DATASET EXCERPTS:
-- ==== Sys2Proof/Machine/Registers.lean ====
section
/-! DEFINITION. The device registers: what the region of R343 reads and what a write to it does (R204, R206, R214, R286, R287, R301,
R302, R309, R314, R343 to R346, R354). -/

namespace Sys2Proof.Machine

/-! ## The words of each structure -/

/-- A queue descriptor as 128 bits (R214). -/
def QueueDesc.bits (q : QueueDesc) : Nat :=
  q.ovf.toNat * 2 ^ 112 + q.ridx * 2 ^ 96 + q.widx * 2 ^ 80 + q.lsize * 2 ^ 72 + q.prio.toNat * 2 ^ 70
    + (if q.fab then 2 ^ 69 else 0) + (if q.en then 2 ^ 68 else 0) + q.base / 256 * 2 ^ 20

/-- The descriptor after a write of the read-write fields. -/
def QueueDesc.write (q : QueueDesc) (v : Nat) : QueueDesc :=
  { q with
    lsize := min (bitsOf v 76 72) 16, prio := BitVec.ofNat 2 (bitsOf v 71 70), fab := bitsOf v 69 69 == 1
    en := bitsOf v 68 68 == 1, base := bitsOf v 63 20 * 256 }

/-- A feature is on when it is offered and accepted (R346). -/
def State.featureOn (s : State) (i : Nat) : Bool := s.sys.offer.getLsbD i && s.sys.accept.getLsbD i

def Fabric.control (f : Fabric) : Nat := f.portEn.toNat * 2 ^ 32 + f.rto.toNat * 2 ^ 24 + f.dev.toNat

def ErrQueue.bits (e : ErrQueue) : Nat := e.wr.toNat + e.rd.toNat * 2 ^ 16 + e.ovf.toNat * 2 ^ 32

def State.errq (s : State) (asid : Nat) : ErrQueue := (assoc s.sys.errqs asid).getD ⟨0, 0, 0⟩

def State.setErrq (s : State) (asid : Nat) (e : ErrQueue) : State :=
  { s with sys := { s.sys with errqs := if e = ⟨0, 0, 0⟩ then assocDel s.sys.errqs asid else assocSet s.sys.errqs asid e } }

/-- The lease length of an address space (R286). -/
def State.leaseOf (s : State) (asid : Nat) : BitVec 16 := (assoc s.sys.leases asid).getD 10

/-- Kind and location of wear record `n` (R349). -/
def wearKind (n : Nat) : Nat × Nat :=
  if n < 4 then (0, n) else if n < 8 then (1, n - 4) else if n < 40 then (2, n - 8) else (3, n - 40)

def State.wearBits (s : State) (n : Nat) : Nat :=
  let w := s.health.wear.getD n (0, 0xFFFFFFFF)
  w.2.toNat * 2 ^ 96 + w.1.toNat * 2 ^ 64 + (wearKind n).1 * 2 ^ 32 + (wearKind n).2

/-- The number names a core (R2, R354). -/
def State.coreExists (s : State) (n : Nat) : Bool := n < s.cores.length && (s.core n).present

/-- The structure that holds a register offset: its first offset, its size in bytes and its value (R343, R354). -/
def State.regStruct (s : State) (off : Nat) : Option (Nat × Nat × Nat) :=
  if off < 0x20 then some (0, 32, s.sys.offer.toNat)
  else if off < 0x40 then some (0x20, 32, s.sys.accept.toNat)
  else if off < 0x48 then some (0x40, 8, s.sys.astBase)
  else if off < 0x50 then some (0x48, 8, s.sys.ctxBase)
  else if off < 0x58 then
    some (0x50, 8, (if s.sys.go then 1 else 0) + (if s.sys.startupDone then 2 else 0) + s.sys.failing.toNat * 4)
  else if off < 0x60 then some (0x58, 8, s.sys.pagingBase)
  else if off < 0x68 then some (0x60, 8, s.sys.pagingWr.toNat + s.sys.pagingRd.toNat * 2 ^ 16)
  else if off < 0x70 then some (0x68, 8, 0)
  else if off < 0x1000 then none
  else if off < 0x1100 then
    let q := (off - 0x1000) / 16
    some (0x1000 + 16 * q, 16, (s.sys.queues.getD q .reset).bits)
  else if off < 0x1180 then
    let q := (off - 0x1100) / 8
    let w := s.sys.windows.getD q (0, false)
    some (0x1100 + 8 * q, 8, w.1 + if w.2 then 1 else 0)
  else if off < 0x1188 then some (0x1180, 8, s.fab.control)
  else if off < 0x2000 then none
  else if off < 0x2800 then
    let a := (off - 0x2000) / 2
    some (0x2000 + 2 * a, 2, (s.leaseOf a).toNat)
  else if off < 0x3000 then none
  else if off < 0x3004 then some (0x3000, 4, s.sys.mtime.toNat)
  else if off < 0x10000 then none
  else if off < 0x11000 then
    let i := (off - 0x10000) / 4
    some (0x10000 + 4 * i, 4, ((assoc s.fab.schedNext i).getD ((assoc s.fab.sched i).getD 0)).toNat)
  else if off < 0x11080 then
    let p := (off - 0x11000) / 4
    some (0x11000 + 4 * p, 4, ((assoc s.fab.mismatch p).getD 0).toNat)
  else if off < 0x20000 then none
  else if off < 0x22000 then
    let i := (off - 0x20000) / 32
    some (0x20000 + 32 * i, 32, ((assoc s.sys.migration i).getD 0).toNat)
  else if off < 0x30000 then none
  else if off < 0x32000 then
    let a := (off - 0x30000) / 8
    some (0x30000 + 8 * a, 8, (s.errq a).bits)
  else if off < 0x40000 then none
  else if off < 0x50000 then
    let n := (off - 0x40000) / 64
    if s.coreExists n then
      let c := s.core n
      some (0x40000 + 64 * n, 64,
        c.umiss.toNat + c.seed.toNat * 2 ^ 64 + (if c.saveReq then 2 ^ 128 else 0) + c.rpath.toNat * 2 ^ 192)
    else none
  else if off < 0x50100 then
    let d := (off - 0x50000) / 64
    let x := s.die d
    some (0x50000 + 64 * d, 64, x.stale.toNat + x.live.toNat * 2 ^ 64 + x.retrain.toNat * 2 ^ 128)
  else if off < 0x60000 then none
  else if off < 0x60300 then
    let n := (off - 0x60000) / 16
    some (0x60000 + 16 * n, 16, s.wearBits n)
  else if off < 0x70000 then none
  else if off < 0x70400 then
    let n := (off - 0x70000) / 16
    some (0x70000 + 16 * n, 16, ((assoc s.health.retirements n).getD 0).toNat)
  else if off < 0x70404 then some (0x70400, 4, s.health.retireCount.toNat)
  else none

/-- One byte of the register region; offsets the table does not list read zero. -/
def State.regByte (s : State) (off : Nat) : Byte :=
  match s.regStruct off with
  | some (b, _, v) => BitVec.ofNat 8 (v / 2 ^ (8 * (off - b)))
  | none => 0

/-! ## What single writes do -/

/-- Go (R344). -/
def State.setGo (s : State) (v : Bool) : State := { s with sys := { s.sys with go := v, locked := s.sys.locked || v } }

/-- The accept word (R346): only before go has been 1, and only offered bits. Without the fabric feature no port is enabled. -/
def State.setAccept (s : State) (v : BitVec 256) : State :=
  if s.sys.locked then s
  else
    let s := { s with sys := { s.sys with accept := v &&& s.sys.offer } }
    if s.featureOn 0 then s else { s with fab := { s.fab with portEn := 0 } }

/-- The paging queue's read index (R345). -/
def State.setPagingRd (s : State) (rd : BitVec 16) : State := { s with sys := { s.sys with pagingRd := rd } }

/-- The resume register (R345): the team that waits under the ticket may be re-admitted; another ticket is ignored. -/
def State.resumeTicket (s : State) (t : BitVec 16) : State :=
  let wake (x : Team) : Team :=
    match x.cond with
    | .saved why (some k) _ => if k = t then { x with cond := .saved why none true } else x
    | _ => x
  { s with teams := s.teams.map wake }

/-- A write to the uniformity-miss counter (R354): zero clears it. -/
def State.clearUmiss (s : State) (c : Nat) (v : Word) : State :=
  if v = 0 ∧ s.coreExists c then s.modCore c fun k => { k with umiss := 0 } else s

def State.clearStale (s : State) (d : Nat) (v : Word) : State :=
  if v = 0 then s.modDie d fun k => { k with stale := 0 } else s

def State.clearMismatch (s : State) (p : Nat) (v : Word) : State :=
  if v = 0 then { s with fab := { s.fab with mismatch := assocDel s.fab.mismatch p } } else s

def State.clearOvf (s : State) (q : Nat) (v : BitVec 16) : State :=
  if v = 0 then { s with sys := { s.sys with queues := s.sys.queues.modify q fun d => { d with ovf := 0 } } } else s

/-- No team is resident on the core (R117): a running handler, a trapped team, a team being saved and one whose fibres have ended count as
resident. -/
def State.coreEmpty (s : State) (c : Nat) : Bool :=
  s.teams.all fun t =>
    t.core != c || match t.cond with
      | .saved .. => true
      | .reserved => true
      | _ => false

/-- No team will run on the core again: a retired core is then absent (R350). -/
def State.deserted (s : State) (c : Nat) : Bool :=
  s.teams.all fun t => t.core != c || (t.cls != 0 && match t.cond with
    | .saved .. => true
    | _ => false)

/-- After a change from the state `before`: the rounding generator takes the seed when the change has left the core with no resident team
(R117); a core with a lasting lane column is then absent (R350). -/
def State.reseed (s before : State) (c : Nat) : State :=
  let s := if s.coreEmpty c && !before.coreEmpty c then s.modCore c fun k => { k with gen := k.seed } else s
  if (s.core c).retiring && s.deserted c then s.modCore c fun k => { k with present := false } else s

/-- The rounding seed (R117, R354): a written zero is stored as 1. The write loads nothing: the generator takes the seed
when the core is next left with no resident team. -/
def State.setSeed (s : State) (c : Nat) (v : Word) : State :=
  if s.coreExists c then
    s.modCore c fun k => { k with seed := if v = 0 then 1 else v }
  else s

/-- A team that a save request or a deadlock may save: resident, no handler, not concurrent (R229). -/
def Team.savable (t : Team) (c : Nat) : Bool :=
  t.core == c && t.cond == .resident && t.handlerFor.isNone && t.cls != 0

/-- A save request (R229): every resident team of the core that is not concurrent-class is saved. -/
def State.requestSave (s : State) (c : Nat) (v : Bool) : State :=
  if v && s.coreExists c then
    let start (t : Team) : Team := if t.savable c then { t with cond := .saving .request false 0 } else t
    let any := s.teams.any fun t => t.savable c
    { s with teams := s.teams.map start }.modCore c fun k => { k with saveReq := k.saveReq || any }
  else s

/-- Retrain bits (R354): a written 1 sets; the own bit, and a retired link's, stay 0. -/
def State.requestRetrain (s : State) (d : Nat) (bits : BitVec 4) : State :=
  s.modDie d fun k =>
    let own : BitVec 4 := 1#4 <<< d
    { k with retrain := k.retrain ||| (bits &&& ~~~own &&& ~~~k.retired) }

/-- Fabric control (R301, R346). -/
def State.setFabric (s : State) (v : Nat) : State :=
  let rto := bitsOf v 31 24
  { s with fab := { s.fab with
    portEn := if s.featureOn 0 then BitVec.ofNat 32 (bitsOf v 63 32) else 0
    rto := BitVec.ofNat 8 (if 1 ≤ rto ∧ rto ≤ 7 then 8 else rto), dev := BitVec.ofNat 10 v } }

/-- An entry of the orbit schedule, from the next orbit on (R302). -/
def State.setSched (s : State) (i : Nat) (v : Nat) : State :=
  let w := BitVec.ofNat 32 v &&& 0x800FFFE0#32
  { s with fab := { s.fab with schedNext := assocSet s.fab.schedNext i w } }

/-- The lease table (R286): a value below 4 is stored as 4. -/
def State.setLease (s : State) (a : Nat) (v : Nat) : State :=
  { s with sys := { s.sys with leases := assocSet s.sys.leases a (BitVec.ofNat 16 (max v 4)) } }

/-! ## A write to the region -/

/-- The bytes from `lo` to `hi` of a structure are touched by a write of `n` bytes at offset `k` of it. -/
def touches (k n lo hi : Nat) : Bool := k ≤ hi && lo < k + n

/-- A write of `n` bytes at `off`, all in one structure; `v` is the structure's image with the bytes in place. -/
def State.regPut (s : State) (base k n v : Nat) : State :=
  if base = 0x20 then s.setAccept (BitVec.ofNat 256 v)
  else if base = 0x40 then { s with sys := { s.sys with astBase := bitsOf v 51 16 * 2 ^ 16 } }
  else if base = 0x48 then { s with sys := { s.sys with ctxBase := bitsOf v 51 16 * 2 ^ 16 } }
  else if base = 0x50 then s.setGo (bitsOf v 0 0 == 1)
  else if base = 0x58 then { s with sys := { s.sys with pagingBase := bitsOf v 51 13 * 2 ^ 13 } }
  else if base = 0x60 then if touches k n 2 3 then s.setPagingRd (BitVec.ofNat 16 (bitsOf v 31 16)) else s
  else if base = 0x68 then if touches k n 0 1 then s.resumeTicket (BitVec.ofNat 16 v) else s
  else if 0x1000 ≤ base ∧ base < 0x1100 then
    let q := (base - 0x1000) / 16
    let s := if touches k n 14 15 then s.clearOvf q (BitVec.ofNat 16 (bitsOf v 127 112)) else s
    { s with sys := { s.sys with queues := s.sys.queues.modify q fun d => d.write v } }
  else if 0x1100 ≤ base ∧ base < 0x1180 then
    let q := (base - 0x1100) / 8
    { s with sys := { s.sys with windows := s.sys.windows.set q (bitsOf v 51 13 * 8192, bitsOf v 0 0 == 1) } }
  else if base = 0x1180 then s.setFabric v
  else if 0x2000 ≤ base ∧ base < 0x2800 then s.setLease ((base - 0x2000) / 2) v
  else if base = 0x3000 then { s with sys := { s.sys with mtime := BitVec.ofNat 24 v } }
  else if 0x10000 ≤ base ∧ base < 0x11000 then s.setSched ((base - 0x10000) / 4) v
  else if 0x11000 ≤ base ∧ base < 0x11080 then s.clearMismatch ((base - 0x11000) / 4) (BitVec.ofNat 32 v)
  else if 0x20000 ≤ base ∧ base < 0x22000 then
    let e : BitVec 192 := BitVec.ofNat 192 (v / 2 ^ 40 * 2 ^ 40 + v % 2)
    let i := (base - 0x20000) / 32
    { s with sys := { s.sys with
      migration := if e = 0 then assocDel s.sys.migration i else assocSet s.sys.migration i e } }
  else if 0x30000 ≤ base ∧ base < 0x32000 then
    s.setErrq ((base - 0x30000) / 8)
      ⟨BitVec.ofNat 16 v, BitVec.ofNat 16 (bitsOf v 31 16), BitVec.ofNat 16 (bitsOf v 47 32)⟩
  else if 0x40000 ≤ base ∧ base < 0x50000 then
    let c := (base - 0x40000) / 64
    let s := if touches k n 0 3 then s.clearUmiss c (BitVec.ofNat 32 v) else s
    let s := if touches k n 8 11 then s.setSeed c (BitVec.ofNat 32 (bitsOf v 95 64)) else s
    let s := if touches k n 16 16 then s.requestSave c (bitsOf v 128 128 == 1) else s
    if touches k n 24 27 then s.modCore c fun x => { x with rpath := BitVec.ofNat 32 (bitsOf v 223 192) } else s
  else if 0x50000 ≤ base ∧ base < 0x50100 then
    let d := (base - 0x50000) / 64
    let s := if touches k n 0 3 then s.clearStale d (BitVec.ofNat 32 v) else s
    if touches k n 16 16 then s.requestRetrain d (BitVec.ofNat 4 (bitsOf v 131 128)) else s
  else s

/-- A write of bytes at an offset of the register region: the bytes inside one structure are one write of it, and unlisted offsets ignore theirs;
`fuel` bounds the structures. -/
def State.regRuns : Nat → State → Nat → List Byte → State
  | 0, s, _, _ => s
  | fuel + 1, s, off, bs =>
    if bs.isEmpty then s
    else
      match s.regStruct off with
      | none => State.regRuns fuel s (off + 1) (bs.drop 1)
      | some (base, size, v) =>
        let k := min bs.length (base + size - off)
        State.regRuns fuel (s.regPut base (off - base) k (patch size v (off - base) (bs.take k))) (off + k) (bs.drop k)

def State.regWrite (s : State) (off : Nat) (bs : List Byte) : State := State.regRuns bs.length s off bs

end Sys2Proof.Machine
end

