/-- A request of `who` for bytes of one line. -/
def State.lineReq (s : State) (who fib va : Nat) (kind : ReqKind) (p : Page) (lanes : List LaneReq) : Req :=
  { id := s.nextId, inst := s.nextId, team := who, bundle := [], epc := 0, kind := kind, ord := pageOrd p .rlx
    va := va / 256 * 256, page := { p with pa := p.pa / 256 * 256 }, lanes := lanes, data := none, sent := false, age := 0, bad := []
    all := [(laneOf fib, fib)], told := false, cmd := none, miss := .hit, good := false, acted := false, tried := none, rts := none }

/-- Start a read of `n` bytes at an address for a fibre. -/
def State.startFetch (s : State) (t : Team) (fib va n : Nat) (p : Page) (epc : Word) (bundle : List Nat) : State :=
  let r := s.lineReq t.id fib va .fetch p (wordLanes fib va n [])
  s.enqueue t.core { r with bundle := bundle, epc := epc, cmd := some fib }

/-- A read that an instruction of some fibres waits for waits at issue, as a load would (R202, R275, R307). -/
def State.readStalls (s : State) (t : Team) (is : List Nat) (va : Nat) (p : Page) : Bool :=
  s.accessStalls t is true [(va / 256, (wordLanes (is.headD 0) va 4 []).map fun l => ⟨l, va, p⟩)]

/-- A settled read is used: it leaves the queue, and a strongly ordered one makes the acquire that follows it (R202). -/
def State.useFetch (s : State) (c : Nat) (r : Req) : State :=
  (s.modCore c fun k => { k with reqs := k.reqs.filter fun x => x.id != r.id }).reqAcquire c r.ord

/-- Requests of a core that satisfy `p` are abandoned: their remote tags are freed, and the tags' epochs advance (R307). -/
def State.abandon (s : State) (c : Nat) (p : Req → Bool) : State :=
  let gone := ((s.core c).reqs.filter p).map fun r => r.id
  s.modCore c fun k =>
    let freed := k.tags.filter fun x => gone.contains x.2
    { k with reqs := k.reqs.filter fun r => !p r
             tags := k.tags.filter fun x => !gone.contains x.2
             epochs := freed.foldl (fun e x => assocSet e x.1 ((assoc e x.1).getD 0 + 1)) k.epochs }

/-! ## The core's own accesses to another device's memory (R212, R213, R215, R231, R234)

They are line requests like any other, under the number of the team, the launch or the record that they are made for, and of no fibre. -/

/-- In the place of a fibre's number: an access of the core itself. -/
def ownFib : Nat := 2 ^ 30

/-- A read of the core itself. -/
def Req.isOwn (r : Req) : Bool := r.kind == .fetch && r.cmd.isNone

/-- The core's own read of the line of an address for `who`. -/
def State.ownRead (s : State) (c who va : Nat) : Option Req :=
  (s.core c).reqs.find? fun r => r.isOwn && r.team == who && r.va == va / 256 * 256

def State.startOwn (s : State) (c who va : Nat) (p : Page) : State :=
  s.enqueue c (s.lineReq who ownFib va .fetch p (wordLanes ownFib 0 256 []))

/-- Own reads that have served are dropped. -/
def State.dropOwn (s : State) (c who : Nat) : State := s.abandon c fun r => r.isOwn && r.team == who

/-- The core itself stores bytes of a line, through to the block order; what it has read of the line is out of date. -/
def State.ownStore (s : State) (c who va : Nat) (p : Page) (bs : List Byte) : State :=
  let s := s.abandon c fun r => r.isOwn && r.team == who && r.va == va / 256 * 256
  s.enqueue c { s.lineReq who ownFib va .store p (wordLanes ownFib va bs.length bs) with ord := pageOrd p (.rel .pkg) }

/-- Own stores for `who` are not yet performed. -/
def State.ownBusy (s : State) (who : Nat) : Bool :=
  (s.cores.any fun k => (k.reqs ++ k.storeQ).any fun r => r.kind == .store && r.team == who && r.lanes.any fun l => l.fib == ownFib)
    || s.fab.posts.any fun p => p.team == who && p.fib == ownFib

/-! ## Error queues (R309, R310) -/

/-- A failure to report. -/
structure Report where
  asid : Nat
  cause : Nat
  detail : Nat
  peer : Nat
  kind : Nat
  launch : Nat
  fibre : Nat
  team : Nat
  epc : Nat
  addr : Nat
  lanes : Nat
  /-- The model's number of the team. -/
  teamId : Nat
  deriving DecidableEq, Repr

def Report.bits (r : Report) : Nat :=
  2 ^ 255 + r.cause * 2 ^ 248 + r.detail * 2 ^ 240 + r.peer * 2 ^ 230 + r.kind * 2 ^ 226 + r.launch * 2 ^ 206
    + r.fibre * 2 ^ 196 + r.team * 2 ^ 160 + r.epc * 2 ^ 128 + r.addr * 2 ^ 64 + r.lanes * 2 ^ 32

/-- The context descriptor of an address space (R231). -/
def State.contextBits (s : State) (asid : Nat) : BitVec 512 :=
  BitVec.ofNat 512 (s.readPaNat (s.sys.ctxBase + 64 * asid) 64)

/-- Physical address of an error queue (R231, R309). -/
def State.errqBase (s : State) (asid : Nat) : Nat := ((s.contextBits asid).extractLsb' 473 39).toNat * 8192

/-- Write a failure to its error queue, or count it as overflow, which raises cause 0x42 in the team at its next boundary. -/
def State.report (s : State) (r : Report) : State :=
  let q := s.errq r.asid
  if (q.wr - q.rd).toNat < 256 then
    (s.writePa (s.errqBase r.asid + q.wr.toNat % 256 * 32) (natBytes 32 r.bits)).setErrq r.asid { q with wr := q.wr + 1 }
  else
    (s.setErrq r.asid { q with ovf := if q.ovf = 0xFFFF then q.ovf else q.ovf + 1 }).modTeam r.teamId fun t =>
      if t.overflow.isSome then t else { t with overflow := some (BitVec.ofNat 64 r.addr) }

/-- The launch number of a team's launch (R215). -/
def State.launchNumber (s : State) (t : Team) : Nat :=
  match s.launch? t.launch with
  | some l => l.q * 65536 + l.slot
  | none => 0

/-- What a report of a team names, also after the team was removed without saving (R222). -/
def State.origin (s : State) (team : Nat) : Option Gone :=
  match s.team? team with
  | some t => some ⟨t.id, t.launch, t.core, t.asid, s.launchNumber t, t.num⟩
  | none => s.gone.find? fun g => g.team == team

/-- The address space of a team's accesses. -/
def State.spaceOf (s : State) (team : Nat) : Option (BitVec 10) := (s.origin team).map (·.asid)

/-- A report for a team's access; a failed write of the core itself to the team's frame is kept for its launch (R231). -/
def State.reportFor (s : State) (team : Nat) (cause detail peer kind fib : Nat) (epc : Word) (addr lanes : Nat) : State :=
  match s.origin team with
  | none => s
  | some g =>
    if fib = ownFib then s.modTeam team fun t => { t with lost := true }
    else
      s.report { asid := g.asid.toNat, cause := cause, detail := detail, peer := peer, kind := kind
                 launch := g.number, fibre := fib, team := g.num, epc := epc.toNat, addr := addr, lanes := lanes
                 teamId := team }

ASSIGNED TASK: State the number of lines in the records above that contain the string "Machine", and give nothing else.

SOLUTION: 3